**Work instruction:** All lines from the entries below that contain the string "quarter" should be copied out.

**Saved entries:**
========
-- ==== Sys2Proof/Certificates/Slice0/Obligations.lean ====
section
/-! DEFINITION. The statements about the model, from the numbered rules of spec/. -/

open Sys2Proof Sys2Proof.Machine

/-! ## Encoding and the step -/

/-- `30_encoding.md` R76: a word decodes to a command exactly if the command is legal and the word is its encoding; so
decoding is total, at most one command per word, and `decode(encode(c)) = c`. -/
def Obligations.DecodeAcceptsExactlyTheEncodings : Prop :=
  ∀ (cw : CmdWord) (i : Instr), decode cw = .ok i ↔ i.WellFormed = true ∧ encode i = cw

/-- `30_encoding.md` R75, with its five examples, read both ways; and, written out from the table of R74, one more word
for each family with the command it decodes to. -/
def Obligations.EncodingFormulaAndWords : Prop :=
  (∀ i : Instr, (encode i).toNat =
    (encodeFields i).op.toNat * 2 ^ 24 + (encodeFields i).a.toNat * 2 ^ 16 + (encodeFields i).imm.toNat) ∧
  (encode (.setr .w 8) = 0x03020008 ∧ encode .fdwt2 = 0x14000000 ∧ encode (.riceenc 15) = 0x400F0000 ∧
    encode (.putbits 32) = 0x30200000 ∧ encode .halt = 0x02000000) ∧
  (decode 0x03020008 = .ok (.setr .w 8) ∧ decode 0x14000000 = .ok .fdwt2 ∧ decode 0x400F0000 = .ok (.riceenc 15) ∧
    decode 0x30200000 = .ok (.putbits 32) ∧ decode 0x02000000 = .ok .halt) ∧
  (decode 0x05001234 = .ok (.ldvalh 0x1234) ∧ decode 0x11000007 = .ok (.fliftc 7) ∧ decode 0x17000000 = .ok .idwt2l ∧
    decode 0x21000000 = .ok .dequant ∧ decode 0x29000000 = .ok .unzigzag ∧ decode 0x33000000 = .ok .putu16 ∧
    decode 0x38110000 = .ok (.getbits 17) ∧ decode 0x410F0000 = .ok (.ricedec 15) ∧ decode 0x43000000 = .ok .rledec)

/-- `30_encoding.md` R77: the illegal words are exactly those of its list; such a word, when fetched, raises
`IllegalCommand` and changes only the fault registers; the all-zero and the all-one word are illegal. -/
def Obligations.IllegalWordsAreExactlyThoseListed : Prop :=
  (∀ cw : CmdWord, (∃ e, decode cw = .error e) ↔
    let op := (fieldsOf cw).op.toNat
    let a := (fieldsOf cw).a.toNat
    let imm := (fieldsOf cw).imm.toNat
    (op = 0 ∨ (0x07 ≤ op ∧ op ≤ 0x0F) ∨ (0x18 ≤ op ∧ op ≤ 0x1F) ∨ (0x22 ≤ op ∧ op ≤ 0x27) ∨
      (0x2A ≤ op ∧ op ≤ 0x2F) ∨ op = 0x36 ∨ op = 0x37 ∨ op = 0x3E ∨ op = 0x3F ∨ 0x44 ≤ op) ∨
    -- a nonzero must-be-zero field: formats Z, A, I
    (op ∈ [0x01, 0x02, 0x06, 0x20, 0x21, 0x28, 0x29, 0x31, 0x32, 0x33, 0x34, 0x35, 0x39, 0x3A, 0x3B, 0x3C, 0x3D,
      0x42, 0x43] ∧ (a ≠ 0 ∨ imm ≠ 0)) ∨
    (op ∈ [0x30, 0x38, 0x40, 0x41, 0x14, 0x15, 0x16, 0x17] ∧ imm ≠ 0) ∨
    (op ∈ [0x04, 0x05] ∧ a ≠ 0) ∨
    -- operands out of range, kernel select
    (op = 0x03 ∧ (4 < a ∨ (a = 4 ∧ 255 < imm))) ∨
    (op ∈ [0x30, 0x38] ∧ 32 < a) ∨
    (op ∈ [0x40, 0x41] ∧ 15 < a) ∨
    (op ∈ [0x10, 0x11, 0x12, 0x13, 0x14, 0x15, 0x16, 0x17] ∧ a ≠ 0)) ∧
  (∀ (s : State) (cw : CmdWord) (e : Illegal), s.run = .running → s.pm[s.pc.toNat]? = some cw →
    decode cw = .error e →
    step s = .next { s with fcode := some .illegalCommand, run := .faulted, fpc := s.pc }) ∧
  (∃ e, decode 0x00000000 = .error e) ∧ (∃ e, decode 0xFFFFFFFF = .error e)

/-- `45_system.md` R207: when the word at `pc` decodes to a command, a step of the running sequencer is that command's
execution, with nothing around it. -/
def Obligations.StepRunsTheDecodedCommand : Prop :=
  ∀ (s : State) (cw : CmdWord) (i : Instr), s.run = .running → s.pm[s.pc.toNat]? = some cw → decode cw = .ok i →
    step s = exec i s

/-- `10_state.md` R24, R36: past the end of the program a step raises `FetchRange`; a sequencer that is not running has
no step (the model's fault `notRunning`, log entry 4). -/
def Obligations.StepWithoutACommand : Prop :=
  (∀ s : State, s.run = .running → s.pm.length ≤ s.pc.toNat →
    step s = .next { s with fcode := some .fetchRange, run := .faulted, fpc := s.pc }) ∧
  (∀ s : State, s.run ≠ .running → step s = .fault (.notRunning s.run))

/-! ## System commands -/

/-- `45_system.md` R200. -/
def Obligations.NopOnlyAdvances : Prop :=
  decode 0x01000000 = .ok .nop ∧ ∀ s : State, exec .nop s = .next { s with pc := s.pc + 1 }

/-- `45_system.md` R201: `HALT` ends the run, leaves `pc` and everything else, is the only command that halts, and a
new `H_START` restarts at 0. -/
def Obligations.HaltIsTheNormalEnd : Prop :=
  decode 0x02000000 = .ok .halt ∧
  (∀ s : State, exec .halt s = .next { s with run := .halted }) ∧
  (∀ (i : Instr) (s t : State), s.run = .running → exec i s = .next t → t.run = .halted → i = .halt) ∧
  (∀ s t : State, exec .halt s = .next t → hostAct .start t = .ok { t with pc := 0, run := .running })

/-- `45_system.md` R202. -/
def Obligations.SetrWritesTheNamedRegister : Prop :=
  (∀ (v : BitVec 16) (s : State),
    exec (.setr .org v) s = .next { s with org := v, pc := s.pc + 1 } ∧
    exec (.setr .stride v) s = .next { s with stride := v, pc := s.pc + 1 } ∧
    exec (.setr .w v) s = .next { s with w := v, pc := s.pc + 1 } ∧
    exec (.setr .h v) s = .next { s with h := v, pc := s.pc + 1 } ∧
    ∃ t, exec (.setr .scale v) s = .next t ∧ t = { s with scale := t.scale, pc := s.pc + 1 } ∧
      (v.toNat ≤ 255 → t.scale.toNat = v.toNat)) ∧
  (∀ cw : CmdWord, (fieldsOf cw).op = 0x03 →
    ((4 < (fieldsOf cw).a.toNat ∨ ((fieldsOf cw).a = 4 ∧ 255 < (fieldsOf cw).imm.toNat)) ↔
      ∃ e, decode cw = .error e)) ∧
  decode 0x03040003 = .ok (.setr .scale 3) ∧ (∃ e, decode 0x03040100 = .error e)

/-- `45_system.md` R203. -/
def Obligations.LdvalLoadsAndClearsTheUpperHalf : Prop :=
  (∀ v : BitVec 16, decode (0x04000000 + v.setWidth 32) = .ok (.ldval v)) ∧
  ∀ (v : BitVec 16) (s : State), ∃ t, exec (.ldval v) s = .next t ∧ t = { s with val := t.val, pc := s.pc + 1 } ∧
    t.val.toNat = v.toNat

/-- `45_system.md` R204. -/
def Obligations.LdvalhLoadsTheUpperHalf : Prop :=
  (∀ v : BitVec 16, decode (0x05000000 + v.setWidth 32) = .ok (.ldvalh v)) ∧
  (∀ (v : BitVec 16) (s : State), ∃ t, exec (.ldvalh v) s = .next t ∧ t = { s with val := t.val, pc := s.pc + 1 } ∧
    t.val.toNat = v.toNat * 65536 + s.val.toNat % 65536) ∧
  (∀ (v : BitVec 16) (s t : State), exec (.ldvalh v) s = .next t →
    ∀ (u : BitVec 16) (t' : State), exec (.ldval u) t = .next t' → t'.val.toNat = u.toNat)

/-- `45_system.md` R205. -/
def Obligations.ClrfClearsOnlyOvf : Prop :=
  decode 0x06000000 = .ok .clrf ∧ ∀ s : State, exec .clrf s = .next { s with ovf := false, pc := s.pc + 1 }

/-! ## Lifting transform -/

/-- `40_dwt.md` R102: the forward step, element by element, with `half` and `quarter` written out from R104 (`/` is floor
division, `00_scope.md` R12) and `BitVec.ofInt 16` for `wrap16` (R11). -/
def Obligations.ForwardStepFormula : Prop :=
  ∀ (width : LiftWidth) (x : List Sample), x.length % 2 = 0 → 2 ≤ x.length →
    let half := fun z : Int => match width with
      | .wide => z / 2
      | .wrap16 => (BitVec.ofInt 16 z).toInt / 2
    let quarter := fun z : Int => match width with
      | .wide => z / 4
      | .wrap16 => (BitVec.ofInt 16 z).toInt / 4
    let hn := x.length / 2
    let y := (fLift width x).out
    let low := fun i => (x.getD (2 * i) 0).toInt
    let high := fun i => (x.getD (2 * i + 1) 0).toInt
    let d := fun i => (y.getD (hn + i) 0).toInt
    y.length = x.length ∧
    ∀ i < hn,
      y[hn + i]? = some (BitVec.ofInt 16 (high i - half (low i + low (min (i + 1) (hn - 1))))) ∧
      y[i]? = some (BitVec.ofInt 16 (low i + quarter (d (i - 1) + d i + 2)))

/-- `40_dwt.md` R103: the inverse step, element by element, with `half`, `quarter` and `wrap16` written out as in
`ForwardStepFormula`. -/
def Obligations.InverseStepFormula : Prop :=
  ∀ (width : LiftWidth) (y : List Sample), y.length % 2 = 0 → 2 ≤ y.length →
    let half := fun z : Int => match width with
      | .wide => z / 2
      | .wrap16 => (BitVec.ofInt 16 z).toInt / 2
    let quarter := fun z : Int => match width with
      | .wide => z / 4
      | .wrap16 => (BitVec.ofInt 16 z).toInt / 4
    let hn := y.length / 2
    let x := (iLift width y).out
    let s := fun i => (y.getD i 0).toInt
    let d := fun i => (y.getD (hn + i) 0).toInt
    let low := fun i => (x.getD (2 * i) 0).toInt
    x.length = y.length ∧
    ∀ i < hn,
      x[2 * i]? = some (BitVec.ofInt 16 (s i - quarter (d (i - 1) + d i + 2))) ∧
      x[2 * i + 1]? = some (BitVec.ofInt 16 (d i + half (low i + low (min (i + 1) (hn - 1)))))

/-- `40_dwt.md` R106: exact round trip, both ways, in either setting of `LIFT_INTERMEDIATE`. -/
def Obligations.LiftingRoundTrip : Prop :=
  ∀ (width : LiftWidth) (x : List Sample), x.length % 2 = 0 → 2 ≤ x.length →
    (iLift width (fLift width x).out).out = x ∧ (fLift width (iLift width x).out).out = x

/-- `40_dwt.md` R105: `OVF`'s event is that one of the four kinds of quantity does not fit in `Int16`, and it does not
depend on `LIFT_INTERMEDIATE`; `half` and `quarter` are written out from R104. -/
def Obligations.LiftingOverflowEvents : Prop :=
  (∀ (width : LiftWidth) (x : List Sample), x.length % 2 = 0 → 2 ≤ x.length →
    let half := fun z : Int => match width with
      | .wide => z / 2
      | .wrap16 => (BitVec.ofInt 16 z).toInt / 2
    let quarter := fun z : Int => match width with
      | .wide => z / 4
      | .wrap16 => (BitVec.ofInt 16 z).toInt / 4
    let hn := x.length / 2
    let y := (fLift width x).out
    let low := fun i => (x.getD (2 * i) 0).toInt
    let high := fun i => (x.getD (2 * i + 1) 0).toInt
    let d := fun i => (y.getD (hn + i) 0).toInt
    let p := fun i => low i + low (min (i + 1) (hn - 1))
    let u := fun i => d (i - 1) + d i + 2
    ((fLift width x).ovf = true ↔ ∃ i < hn, ∃ z ∈ [p i, high i - half (p i), u i, low i + quarter (u i)],
      z < -32768 ∨ 32767 < z)) ∧
  (∀ (width : LiftWidth) (y : List Sample), y.length % 2 = 0 → 2 ≤ y.length →
    let half := fun z : Int => match width with
      | .wide => z / 2
      | .wrap16 => (BitVec.ofInt 16 z).toInt / 2
    let quarter := fun z : Int => match width with
      | .wide => z / 4
      | .wrap16 => (BitVec.ofInt 16 z).toInt / 4
    let hn := y.length / 2
    let x := (iLift width y).out
    let s := fun i => (y.getD i 0).toInt
    let d := fun i => (y.getD (hn + i) 0).toInt
    let low := fun i => (x.getD (2 * i) 0).toInt
    let p := fun i => low i + low (min (i + 1) (hn - 1))
    let u := fun i => d (i - 1) + d i + 2
    ((iLift width y).ovf = true ↔ ∃ i < hn, ∃ z ∈ [p i, d i + half (p i), u i, s i - quarter (u i)],
      z < -32768 ∨ 32767 < z)) ∧
  (∀ x : List Sample, x.length % 2 = 0 → 2 ≤ x.length →
    (fLift .wide x).ovf = (fLift .wrap16 x).ovf ∧ (iLift .wide x).ovf = (iLift .wrap16 x).ovf)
========
**Exercise result:**
/-- `40_dwt.md` R102: the forward step, element by element, with `half` and `quarter` written out from R104 (`/` is floor
    let quarter := fun z : Int => match width with
      y[i]? = some (BitVec.ofInt 16 (low i + quarter (d (i - 1) + d i + 2)))
/-- `40_dwt.md` R103: the inverse step, element by element, with `half`, `quarter` and `wrap16` written out as in
    let quarter := fun z : Int => match width with
      x[2 * i]? = some (BitVec.ofInt 16 (s i - quarter (d (i - 1) + d i + 2))) ∧
depend on `LIFT_INTERMEDIATE`; `half` and `quarter` are written out from R104. -/
    let quarter := fun z : Int => match width with
    ((fLift width x).ovf = true ↔ ∃ i < hn, ∃ z ∈ [p i, high i - half (p i), u i, low i + quarter (u i)],
    let quarter := fun z : Int => match width with
    ((iLift width y).ovf = true ↔ ∃ i < hn, ∃ z ∈ [p i, d i + half (p i), u i, s i - quarter (u i)],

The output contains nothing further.